DuoTok: Source-Aware Dual-Track Tokenization for Multi-Track Music Language Modeling
Summary: arXiv:2511.20224v2 | Announce Type: replace-cross
In recent advancements in the field of audio processing, the method of audio tokenization has emerged as a crucial bridge connecting continuous waveforms with multi-track music language models. This innovative approach is particularly significant in dual-track modeling, where effective tokenization must satisfy three critical properties: high-fidelity reconstruction, strong predictability under a language model, and cross-track correspondence. Addressing these challenges, researchers have introduced DuoTok, a source-aware dual-track tokenizer that successfully navigates this trade-off through a staged disentanglement process.
Understanding DuoTok
DuoTok operates through a systematic approach that enhances the efficiency and effectiveness of music language modeling. The process unfolds in several key stages:
- Semantic Encoder Pretraining: The first stage involves pretraining a semantic encoder, which lays the foundation for accurate audio representation.

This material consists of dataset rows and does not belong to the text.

-- ==== Sys2Proof/Machine/CopyOps.lean ====
section
/-! DEFINITION. Copy instructions, record invalidation, queue fences (21 R368 to R375) and `put` (31 R497). -/

namespace Sys2Proof.Machine

/-- A 512-bit record from numbers at byte offsets. -/
def mkRec (fs : List (Nat × Nat)) : BitVec 512 := BitVec.ofNat 512 (fs.foldl (fun n f => n + f.2 * 2 ^ (8 * f.1)) 0)

/-- The first address of a list at which a 64-byte record cannot be read, with the fault (21 R371). -/
def State.badRecord (s : State) (i : Iss) (t : Tlb) (vas : List Nat) : Option Refused :=
  vas.findSome? (fun va =>
    match s.resolve i.ctx t va 64 64 .read with
    | .error c => some ⟨c, va⟩
    | .ok (.phys pa _) => if s.badData pa 64 then some ⟨0x18, va⟩ else none
    | .ok (.arg _ _) => none)

/-- One `cpy` command (21 R371, R373); one record named on both sides has one snapshot (17 R306). -/
def cpyOne (e : Enc) (i : Iss) (s : State) (l : Lane) (_ : List Lane) : Except Refused State := do
  let bar ← i.barOf s l e.d
  let recs := l.src 4 e.a.toNat
  let sa := lowBits 64 recs
  let da := recs >>> 64
  match s.badRecord i (.copy (clusterOf i.core)) [sa, da] with
  | some r => .error r
  | none =>
    let s := s.acceptRelease i l e.x.scope.toNat
    let src ← (s.layoutRecord i.ctx i.core i.team.id l.th sa).mapError (fun c => ⟨c, sa⟩)
    let dst ← if da = sa then .ok src
      else (src.2.layoutRecord i.ctx i.core i.team.id l.th da).mapError (fun c => ⟨c, da⟩)
    let coord (code : Nat) (r : BitVec 512) (off : Nat) : List (Nat × Nat) :=
      (List.range 4).map (fun k => (off + 4 * k, if k < lrNdim r then (l.th.reg (code + k)).toNat else 0))
    let cr := mkRec ([(0, recHead 1 e.x.scope.toNat bar), (8, sa), (0x10, da)] ++ coord e.b.toNat src.1 0x20
      ++ coord e.x.c.toNat dst.1 0x30)
    if copyOk cr src.1 dst.1 false then
      .ok (dst.2.enter i l (.copy i.core) e.x.scope.toNat bar (.copy cr src.1 dst.1))
    else
      .error ⟨0x30, if !layoutOk src.1 false false then sa else if !layoutOk dst.1 true false then da else s.unstated⟩

/-- `cpy` (21 R373). -/
def execCpy (e : Enc) (s : State) : Host.Outcome State Fault Refusal :=
  issued .cpy e (fun i s => acceptLanes (cpyOne e i) i i.perf s) s

/-- LEN of a linear copy or fill: 0 means 2^32 (21 R373). -/
def copyLen (n : Nat) : Nat := if n = 0 then 2 ^ 32 else n

/-- A linear copy or a fill command (21 R371, R373). -/
def linearOne (e : Enc) (i : Iss) (head : Nat) (src dst len : Lane → Nat) (s : State) (l : Lane) (_ : List Lane) :
    Except Refused State := do
  let bar ← i.barOf s l e.d
  let op := head % 8
  let cr := mkRec [(0, recHead op e.x.scope.toNat bar + (head - op)), (8, src l), (0x10, dst l), (0x18, copyLen (len l))]
  if copyOk cr 0 0 false then
    .ok ((s.acceptRelease i l e.x.scope.toNat).enter i l (.copy i.core) e.x.scope.toNat bar (.copy cr 0 0))
  else .error ⟨0x30, s.unstated⟩

/-- `cpys` (21 R373). -/
def execCpys (e : Enc) (s : State) : Host.Outcome State Fault Refusal :=
  let c := e.x.c.toNat
  let head := 2 + (e.x.aux.toNat % 2) * 2 ^ 12 + e.x.space.toNat * 2 ^ 13 + (c % 8) * 2 ^ 16 + bitsAt c 4 3 * 2 ^ 19
  issued .cpys e (fun i s => acceptLanes (linearOne e i head (fun l => lowBits 64 (l.src 4 e.a.toNat))
    (fun l => l.src 4 e.a.toNat >>> 64) (fun l => l.src 1 e.b.toNat)) i i.perf s) s

/-- `cpyw` (21 R373). -/
def execCpyw (e : Enc) (s : State) : Host.Outcome State Fault Refusal :=
  let head := 3 + e.x.space.toNat * 2 ^ 16 + (e.x.aux.toNat % 4) * 2 ^ 19
  issued .cpyw e (fun i s => acceptLanes (linearOne e i head (fun l => l.src 1 e.b.toNat) (fun l => l.src 2 e.a.toNat)
    (fun l => l.src 1 e.x.c.toNat)) i i.perf s) s

/-- `lrinv` (21 R374): the checks are alignment and the address's upper bits. -/
def execLrinv (e : Enc) (s : State) : Host.Outcome State Fault Refusal :=
  issued .lrinv e (fun i s =>
    i.perf.foldl (fun s p =>
      let ea := p.1.addr e
      if 2 ^ 48 ≤ ea then s.faultFor i p.1 (others p.1 p.2) 0x10 0 ea 0
      else if ea % 64 ≠ 0 then s.faultFor i p.1 (others p.1 p.2) 0x11 0 ea 0
      else s.dropRecord i.ctx i.core i.team.id (p.2.map (fun l => l.th.ltid)) ea) s) s

/-- `qfence` (21 R375, 17 R299, 19 R331): the window is flushed, and one entry stands in every named queue and takes a number in
each. -/
def execQfence (e : Enc) (s : State) : Host.Outcome State Fault Refusal :=
  issued .qfence e (fun i s =>
    let qs := i.fenceQueues
    let s := s.flushWindow i.team.id
    match qs, i.act with
    | q :: rest, l :: _ =>
      (match q with
        | .tile _ => qs
        | .copy _ | .feCopy _ | .coord _ | .feCoord _ | .expert _ => rest).foldl (fun (s : State) r => s.fenceSeq i.ctx r)
        (s.enter i l q 5 none (.fence qs))
    | _, _ => s) s

/-- A peer window (31 R496). -/
def State.window (s : State) (w : Nat) : PeerWin := Table.read PeerWin.reset s.pkg.windows w

/-- One `put` command (31 R497). -/
def putOne (e : Enc) (i : Iss) (s : State) (l : Lane) (_ : List Lane) : Except Refused State := do
  let bar ← i.barOf s l e.d
  let n := l.src 1 e.b.toNat
  let w := l.src 1 e.x.c.toNat
  let win := s.window w
  let f := win.w0.toNat
  if 64 ≤ w ∨ !bitAt f 0 ∨ bitAt f 1 ∨ bitsAt f 23 16 ≠ i.ctx ∨ n = 0 ∨ 2 ^ 24 < n then .error ⟨0x30, w⟩
  else
    let a := l.src 4 e.a.toNat
    .ok ((s.acceptRelease i l e.x.scope.toNat).enter i l (.copy i.core) e.x.scope.toNat bar
      (.put e.x.space.toNat (BitVec.ofNat 64 a) (BitVec.ofNat 64 (a >>> 64)) n w))

/-- `put` (31 R497). -/
def execPut (e : Enc) (s : State) : Host.Outcome State Fault Refusal :=
  issued .put e (fun i s => acceptLanes (putOne e i) i i.perf s) s

end Sys2Proof.Machine
end

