/-- The completion write and the interrupt of a packet, and its PKT_END record (09 R188, R189). -/
def State.completePkt (s : State) (p : Pkt) : State :=
  let q := p.queue
  let c := pktComp p.bits
  let s := if c.1 = 0 ∨ p.lost then s
    else
      match s.writeVirt (s.queue q).ctx.toNat (qDie q) c.1 8 (bytesOf 8 c.2) with
      | .ok s =>
        let l := parseLaunch p.bits
        if pktKind p.bits = 1 ∧ l.irq then s.raiseMsi l.vector else s
      | .error _ => s.pktError p 0x05 c.1
  let err := (((s.fe.pkts.find? (fun x => x.id == p.id)).map Pkt.err).getD 0).toNat
  let s := (s.pktRecord p rPktEnd err).updQueue q (fun r => { r with halted := r.halted || (s.isBundle p.id && err != 0) })
  State.evalWaits { s with fe.pkts := s.fe.pkts.filter (fun x => x.id != p.id) } (qDie q)

/-- COMPLETION_WRITE (09 R189). -/
def execCompletionWrite (q : Nat) (s : State) : Host.Outcome State Fault Refusal :=
  .next (match s.nextComplete q with
    | some p => s.completePkt p
    | none => s)

end Sys2Proof.Machine
end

- Multi-Task Supervision: The encoder is then regularized using multi-task supervision, enhancing its ability to learn diverse audio features.

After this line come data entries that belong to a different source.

-- ==== Sys2Proof/Certificates/Slice0/Obligations.lean ====
section
/-! DEFINITION. The statements for the provers. -/

open Sys2Proof Sys2Proof.Machine

/-! ### Results of the integer and logic forms -/

/-- 05 R98 to R100, R102, R103; 06 R129: what the moves, the comparisons and the predicate form write. -/
def Obligations.MoveCompareResults : Prop := ∀ (s : State) (e : Enc),
  s.Results .mov e (fun l => toRegs e.d (typeRegs (typeOf 3 e)) (l.opA .mov e (typeRegs (typeOf 3 e)) (typeOf 3 e))) (fun _ => 0)
  ∧ s.Results .movi e (fun _ => toRegs e.d 1 (if typeOf 3 e = 8 then (e.imm16.signExtend 32).toNat else e.imm16.toNat)) (fun _ => 0)
  ∧ s.Results .movh e (fun l => toRegs e.d 1 (e.imm16 ++ (l.word e.d.toNat).extractLsb' 0 16 : Word).toNat) (fun _ => 0)
  ∧ s.Results .sel e (fun l => toRegs e.d (typeRegs (typeOf 3 e))
      (if l.th.pred (e.x.c.toNat % 8) = Nat.testBit e.x.c.toNat 3 then l.opB .sel e (typeRegs (typeOf 3 e)) (typeOf 3 e)
        else l.src (typeRegs (typeOf 3 e)) e.a.toNat)) (fun _ => 0)
  ∧ (let ty := typeOf 8 e
    let w := typeWidth ty
    let a (l : Lane) : Nat := l.src (typeRegs ty) e.a.toNat
    let b (l : Lane) : Nat := l.opB .cmp e (typeRegs ty) ty
    ∃ r : Lane → Bool, s.Results .cmp e (fun l => toPred e.d (r l)) (fun _ => 0) ∧ ∀ l,
      (e.x.c = 0 → (r l ↔ a l % 2 ^ w = b l % 2 ^ w)) ∧ (e.x.c = 1 → (r l ↔ a l % 2 ^ w ≠ b l % 2 ^ w))
      ∧ (e.x.c = 2 → (r l ↔ toSigned w (a l) < toSigned w (b l))) ∧ (e.x.c = 3 → (r l ↔ toSigned w (a l) ≤ toSigned w (b l)))
      ∧ (e.x.c = 4 → (r l ↔ toSigned w (b l) < toSigned w (a l))) ∧ (e.x.c = 5 → (r l ↔ toSigned w (b l) ≤ toSigned w (a l)))
      ∧ (e.x.c = 6 → (r l ↔ a l % 2 ^ w < b l % 2 ^ w)) ∧ (e.x.c = 7 → (r l ↔ a l % 2 ^ w ≤ b l % 2 ^ w))
      ∧ (e.x.c = 8 → (r l ↔ b l % 2 ^ w < a l % 2 ^ w)) ∧ (e.x.c = 9 → (r l ↔ b l % 2 ^ w ≤ a l % 2 ^ w)))
  ∧ (let x (l : Lane) : Bool := l.th.pred (e.a.toNat % 8) ^^ Nat.testBit e.a.toNat 3
    let y (l : Lane) : Bool := l.th.pred (e.b.toNat % 8) ^^ Nat.testBit e.b.toNat 3
    ∃ r : Lane → Bool, s.Results .pops e (fun l => toPred e.d (r l)) (fun _ => 0) ∧ ∀ l,
      (e.x.aux = 0 → r l = (x l && y l)) ∧ (e.x.aux = 1 → r l = (x l || y l)) ∧ (e.x.aux = 2 → r l = (x l ^^ y l))
      ∧ (e.x.aux = 3 → r l = (x l && !y l)))
  ∧ (let f := fmtIn 0xC e
    let a (l : Lane) : FVal := f.val (l.src 1 e.a.toNat)
    let b (l : Lane) : FVal := f.val (l.opB .fcmp e 1 3)
    let un (l : Lane) : Prop := (a l).isNan ∨ (b l).isNan
    let sig (l : Lane) : Prop := a l = .nan true ∨ b l = .nan true
    ∃ (r : Lane → Bool) (fl : Lane → BitVec 6), s.Results .fcmp e (fun l => toPred e.d (r l)) fl ∧ ∀ l,
      (e.x.c = 0 → (r l ↔ (a l).eq (b l))) ∧ (e.x.c = 1 → (r l ↔ ¬(a l).eq (b l)))
      ∧ (e.x.c = 2 → (r l ↔ (a l).lt false (b l))) ∧ (e.x.c = 3 → (r l ↔ (a l).lt false (b l) ∨ (a l).eq (b l)))
      ∧ (e.x.c = 4 → (r l ↔ (b l).lt false (a l))) ∧ (e.x.c = 5 → (r l ↔ (b l).lt false (a l) ∨ (a l).eq (b l)))
      ∧ (e.x.c = 6 → (r l ↔ ¬un l)) ∧ (e.x.c = 7 → (r l ↔ un l))
      ∧ (e.x.c ∈ [0, 1, 6, 7] → (sig l → fl l = fNV) ∧ (¬sig l → fl l = 0))
      ∧ (e.x.c ∈ [2, 3, 4, 5] → (un l → fl l = fNV) ∧ (¬un l → fl l = 0)))

/-- 05 R104 to R109: the exact result of the integer arithmetic, wrapped or saturated once; products of twice the width, carries, and
addresses. -/
def Obligations.IntegerResults : Prop :=
  (∀ (s : State) (e : Enc),
    let ty := typeOf 8 e
    let x (l : Lane) : Int := readInt (isSigned ty) (typeWidth ty) (l.src (typeRegs ty) e.a.toNat)
    let y (op : Op) (l : Lane) : Int := readInt (isSigned ty) (typeWidth ty) (l.opB op e (typeRegs ty) ty)
    let z (l : Lane) : Int := readInt (isSigned ty) (typeWidth ty) (l.src (typeRegs ty) e.x.c.toNat)
    let gives (op : Op) (v : Lane → Int) : Prop := ∃ r : Lane → Nat × BitVec 6,
      (∀ l, Narrowed ty (e.x.sat == 1) (v l) (r l)) ∧ s.Results op e (fun l => toRegs e.d (typeRegs ty) (r l).1) (fun l => (r l).2)
    gives .add (fun l => x l + y .add l) ∧ gives .sub (fun l => x l - y .sub l) ∧ gives .mul (fun l => x l * y .mul l)
    ∧ gives .mad (fun l => x l * y .mad l + z l)
    ∧ gives .min (fun l => if x l ≤ y .min l then x l else y .min l) ∧ gives .max (fun l => if x l ≤ y .max l then y .max l else x l)
    ∧ gives .abs (fun l => if x l < 0 then -x l else x l) ∧ gives .neg (fun l => -x l))
  ∧ (∀ (s : State) (e : Enc),
    let ty := typeOf 8 e
    let sg := isSigned ty
    let w := typeWidth ty
    let x (l : Lane) : Int := readInt sg w (l.src (typeRegs ty) e.a.toNat)
    let y (op : Op) (l : Lane) : Int := readInt sg w (l.opB op e (typeRegs ty) ty)
    let u (l : Lane) : Nat := (l.src 1 e.a.toNat) % 2 ^ 32
    let v (op : Op) (l : Lane) : Nat := (l.opB op e 1 3) % 2 ^ 32
    let ci (l : Lane) : Nat := if l.th.pred (e.x.c.toNat % 8) = Nat.testBit e.x.c.toNat 3 then 0 else 1
    let co : BitVec 8 := e.x.c >>> 4
    (∃ r : Lane → Nat, s.Results .mulh e (fun l => toRegs e.d (typeRegs ty) (r l)) (fun _ => 0) ∧
      ∀ l, r l < 2 ^ w ∧ readInt sg w (r l) = x l * y .mulh l / 2 ^ w)
    ∧ (∃ r : Lane → Nat × BitVec 6, s.Results .madw e (fun l => toRegs e.d 2 (r l).1) (fun l => (r l).2) ∧
      ∀ l, Narrowed (if sg then 9 else 4) (e.x.sat == 1) (x l * y .madw l + readInt sg 64 (l.src 2 e.x.c.toNat)) (r l))
    ∧ s.Results .addc e (fun l tgt => (toPred co (decide (2 ^ 32 ≤ u l + v .addc l + ci l)) tgt).or
        (toRegs e.d 1 ((u l + v .addc l + ci l) % 2 ^ 32) tgt)) (fun _ => 0)
    ∧ s.Results .subc e (fun l tgt => (toPred co (decide (u l < v .subc l + ci l)) tgt).or
        (toRegs e.d 1 ((2 ^ 33 + u l - v .subc l - ci l) % 2 ^ 32) tgt)) (fun _ => 0)
    ∧ s.Results .lea e (fun l => toRegs e.d 2 (BitVec.ofNat 64 (l.src 2 e.a.toNat)
        + (BitVec.ofInt 64 (readInt sg 32 (l.src 1 e.b.toNat)) <<< e.x.aux.toNat) + (e.lit.getD 0).signExtend 64).toNat) (fun _ => 0))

- Freezing the Encoder: After sufficient training, the encoder is frozen to preserve its learned capabilities for subsequent processes.
- Hard Dual-Codebook Routing: This stage implements hard dual-codebook routing, ensuring that the extracted tokens remain focused and structured.

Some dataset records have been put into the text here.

@[simp] theorem State.updTeam_mm (id : Nat) (f : Team → Team) : (s.updTeam id f).mm = s.mm := rfl
@[simp] theorem State.updTeam_fe (id : Nat) (f : Team → Team) : (s.updTeam id f).fe = s.fe := rfl
@[simp] theorem State.updTeam_wk (id : Nat) (f : Team → Team) :
    (s.updTeam id f).wk = { s.wk with teams := s.wk.teams.map (fun t => if t.id = id then f t else t) } := rfl
@[simp] theorem State.updTeam_eng (id : Nat) (f : Team → Team) : (s.updTeam id f).eng = s.eng := rfl
@[simp] theorem State.updTeam_ctxs (id : Nat) (f : Team → Team) : (s.updTeam id f).ctxs = s.ctxs := rfl
@[simp] theorem State.updTeam_cores (id : Nat) (f : Team → Team) : (s.updTeam id f).cores = s.cores := rfl
@[simp] theorem State.updTeam_dbg (id : Nat) (f : Team → Team) : (s.updTeam id f).dbg = s.dbg := rfl
@[simp] theorem State.updTeam_clock (id : Nat) (f : Team → Team) : (s.updTeam id f).clock = s.clock := rfl
@[simp] theorem State.updTeam_pkg (id : Nat) (f : Team → Team) : (s.updTeam id f).pkg = s.pkg := rfl
@[simp] theorem State.updTeam_turn (id : Nat) (f : Team → Team) : (s.updTeam id f).turn = s.turn := rfl
@[simp] theorem State.updTeam_inputs (id : Nat) (f : Team → Team) : (s.updTeam id f).inputs = s.inputs := rfl
@[simp] theorem State.updTeam_issueN (id : Nat) (f : Team → Team) : (s.updTeam id f).issueN = s.issueN := rfl
@[simp] theorem State.updTeam_free (id : Nat) (f : Team → Team) : (s.updTeam id f).free = s.free := rfl

@[simp] theorem State.updThread_mm (team n : Nat) (f : Thread → Thread) : (s.updThread team n f).mm = s.mm := rfl
@[simp] theorem State.updThread_fe (team n : Nat) (f : Thread → Thread) : (s.updThread team n f).fe = s.fe := rfl
@[simp] theorem State.updThread_wk (team n : Nat) (f : Thread → Thread) :
    (s.updThread team n f).wk = (s.updTeam team (fun t => t.updThread n f)).wk := rfl
@[simp] theorem State.updThread_eng (team n : Nat) (f : Thread → Thread) : (s.updThread team n f).eng = s.eng := rfl
@[simp] theorem State.updThread_ctxs (team n : Nat) (f : Thread → Thread) : (s.updThread team n f).ctxs = s.ctxs := rfl
@[simp] theorem State.updThread_cores (team n : Nat) (f : Thread → Thread) : (s.updThread team n f).cores = s.cores := rfl
@[simp] theorem State.updThread_dbg (team n : Nat) (f : Thread → Thread) : (s.updThread team n f).dbg = s.dbg := rfl
@[simp] theorem State.updThread_clock (team n : Nat) (f : Thread → Thread) : (s.updThread team n f).clock = s.clock := rfl
@[simp] theorem State.updThread_pkg (team n : Nat) (f : Thread → Thread) : (s.updThread team n f).pkg = s.pkg := rfl
@[simp] theorem State.updThread_turn (team n : Nat) (f : Thread → Thread) : (s.updThread team n f).turn = s.turn := rfl
@[simp] theorem State.updThread_inputs (team n : Nat) (f : Thread → Thread) : (s.updThread team n f).inputs = s.inputs := rfl
@[simp] theorem State.updThread_issueN (team n : Nat) (f : Thread → Thread) : (s.updThread team n f).issueN = s.issueN := rfl
@[simp] theorem State.updThread_free (team n : Nat) (f : Thread → Thread) : (s.updThread team n f).free = s.free := rfl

- Auxiliary Objectives: The use of auxiliary objectives on quantized codes further refines the tokenization process.
- Diffusion Decoder: Finally, a diffusion decoder reconstructs high-frequency details, allowing tokens to concentrate on structured information necessary for effective sequence modeling.
Performance Insights
When evaluated against standard benchmarks, DuoTok demonstrates a favorable predictability-fidelity trade-off, achieving the lowest conditional non-Bayesian predictive test (cnBPT) while maintaining competitive reconstruction quality at a rate of 0.75 kbps. This performance indicates that DuoTok is not only capable of effective audio tokenization but also excels in maintaining the integrity of audio fidelity during reconstruction.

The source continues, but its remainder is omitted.